Back at Ford Motor Company, Henry II had his hands full sorting out the tangled mess it was in after his father’s death, and he soon realized that Ford had been loosing money (est. $25 million) on the 9N/2N tractors. Ferguson, on the other hand, had been doing quite well with his sales organization, netting US $4.3 million in 1946.

One of the first changes Henry II made was to move 2N production from the River Rouge plant to Highland Park, where a closer eye could be kept on production costs. He also had little appetite for Ford continuing to produce a tractor to be sold at a loss to Ferguson’s separate sales organization – especially with Ferguson now producing a virtual knock-off of the 9N in the UK. Henry II contacted Ferguson and proposed they either end the selling arrangement or Ford would have to enact a stiff price increase.
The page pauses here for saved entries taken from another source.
-- ==== Sys2Proof/Machine/Core.lean ====
section
/-! DEFINITION. The machine behind the host's interface. -/

/-- The machine of this package: its state, its reasons to stop, one cycle, and the state after reset. -/
def Sys2Proof.core : Host.Core := { State := Sys2Proof.Machine.State, Fault := Sys2Proof.Machine.Fault, Refusal := Sys2Proof.Machine.Refusal, step := Sys2Proof.Machine.step, reset := Sys2Proof.Machine.State.reset }
end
When Ferguson demurred, Ford notified him in November 1946 that they would no longer supply tractors to his company as of June 30, 1947, and had his own team of engineers start on a redesign of the 2N. The Dec. 2, 1946, issue of Time reported, “In 1939 a shy, taciturn Irish inventor named Harry Ferguson made a deal with a shy, talkative inventor named Henry Ford… Last week young Henry Ford II announced that the seven-year deal was off. Neither Ford nor Ferguson gave a reason for the split.”